The fire drill – dubbed CIDS, or CCP international default simulation – was designed to see if the industry could put out a fake blaze on the scale of 2008’s Lehman Brothers conflagration. Its findings were issued in May.

During simulated emergency auctions, members bid on the portfolios of a supposed defaulting firm, assumed to be one of the five largest, common to no fewer than 32 CCPs worldwide.
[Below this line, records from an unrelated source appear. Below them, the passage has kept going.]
-- ==== Sys2Proof/Machine/Fence.lean ====
section
/-! DEFINITION. The fences (13_consistency.md R278 to R280): what each waits for and which later accesses it holds. Their
release and acquire actions end in RELEASE_ACTION_DONE and ACQUIRE_ACTION_DONE. -/

namespace Sys2Proof.Machine

/-- The range that a ranged fence names (R278). -/
def fenceRange (i : Iss) (o : OpsF) : Range := ⟨i.s o.sa.toNat, i.s o.sb.toNat⟩

/-- A fence: at thread and warp scope it is complete at once; behind a fence still in progress it is held (R279). -/
def fenceAs (acquiring : Bool) (f : State → Iss → OpsF → Nat → Warp → Warp) (s : State) (i : Iss) : Res :=
  match i.c.body with
  | .F o =>
    let w := if acquiring then acquires i.w else i.w
    let scope := o.scope.toNat
    if scope ≤ 1 then .ok { s := s, w := w }
    else if i.w.rel.isSome ∨ i.w.acq.isSome then .held s (retryHold i.w)
    else .ok { s := s, w := f s i o scope w }
  | _ => .held s i.w

/-- A release action that holds later accesses. -/
def relFence (s : State) (w : Warp) (scope : Nat) (r : Option Range) (holds : Option Range) (acq : Option Nat) : Warp :=
  { w with rel := some { relActOf s w scope r .none with acq := acq, holds := some holds } }

/-- The loads that an acquire waits for. -/
def loadsOut (w : Warp) : List Nat := (w.pend.filter isLoad).map (fun p => p.id)

/-- FENCE (R279). -/
def execFence (g : Grp) (o : OpsF) (s : State) : Host.Outcome State Fault Refusal :=
  issueAs s (.fence g o) (fenceAs true (fun s _ _ scope w => relFence s w scope none none (some scope)))

/-- FENCER (R279). -/
def execFencer (g : Grp) (o : OpsF) (s : State) : Host.Outcome State Fault Refusal :=
  issueAs s (.fencer g o) (fenceAs false (fun s i o scope w =>
    relFence s w scope (some (fenceRange i o)) (some (fenceRange i o)) none))

/-- ACQ (R279). -/
def execAcq (g : Grp) (o : OpsF) (s : State) : Host.Outcome State Fault Refusal :=
  issueAs s (.acq g o) (fenceAs true (fun _ _ _ scope w => { w with acq := some ⟨scope, loadsOut w, none, false⟩ }))

/-- ACQR (R255, R279). -/
def execAcqr (g : Grp) (o : OpsF) (s : State) : Host.Outcome State Fault Refusal :=
  issueAs s (.acqr g o) (fenceAs true (fun _ i o scope w => { w with acq := some ⟨scope, loadsOut w, some (fenceRange i o), false⟩ }))

/-- REL (R279). -/
def execRel (g : Grp) (o : OpsF) (s : State) : Host.Outcome State Fault Refusal :=
  issueAs s (.rel g o) (fenceAs false (fun s _ _ scope w => relFence s w scope none none none))

/-- RELR (R279). -/
def execRelr (g : Grp) (o : OpsF) (s : State) : Host.Outcome State Fault Refusal :=
  issueAs s (.relr g o) (fenceAs false (fun s i o scope w => relFence s w scope (some (fenceRange i o)) none none))

end Sys2Proof.Machine
end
The hypothetical fire starter was dubbed ACME – A Clearing Member Everywhere.

Putting data into a risk system and pricing it systematically – rather than humans manually doing things – has to be core to making this process more robust, scalable and efficient
Head of derivatives clearing at a large bank

The European Securities and Markets Authority (Esma), among other regulators, assisted CCP Global in orchestrating the drill, which was structured so that CCPs ran their own default simulations without co-ordinating.

“This lack of artificial choreography is realistic,” explains Teo Floor, chief executive of CCP Global. “Contrary to expectations, the lack of auction co-ordination didn’t illustrate any problems.”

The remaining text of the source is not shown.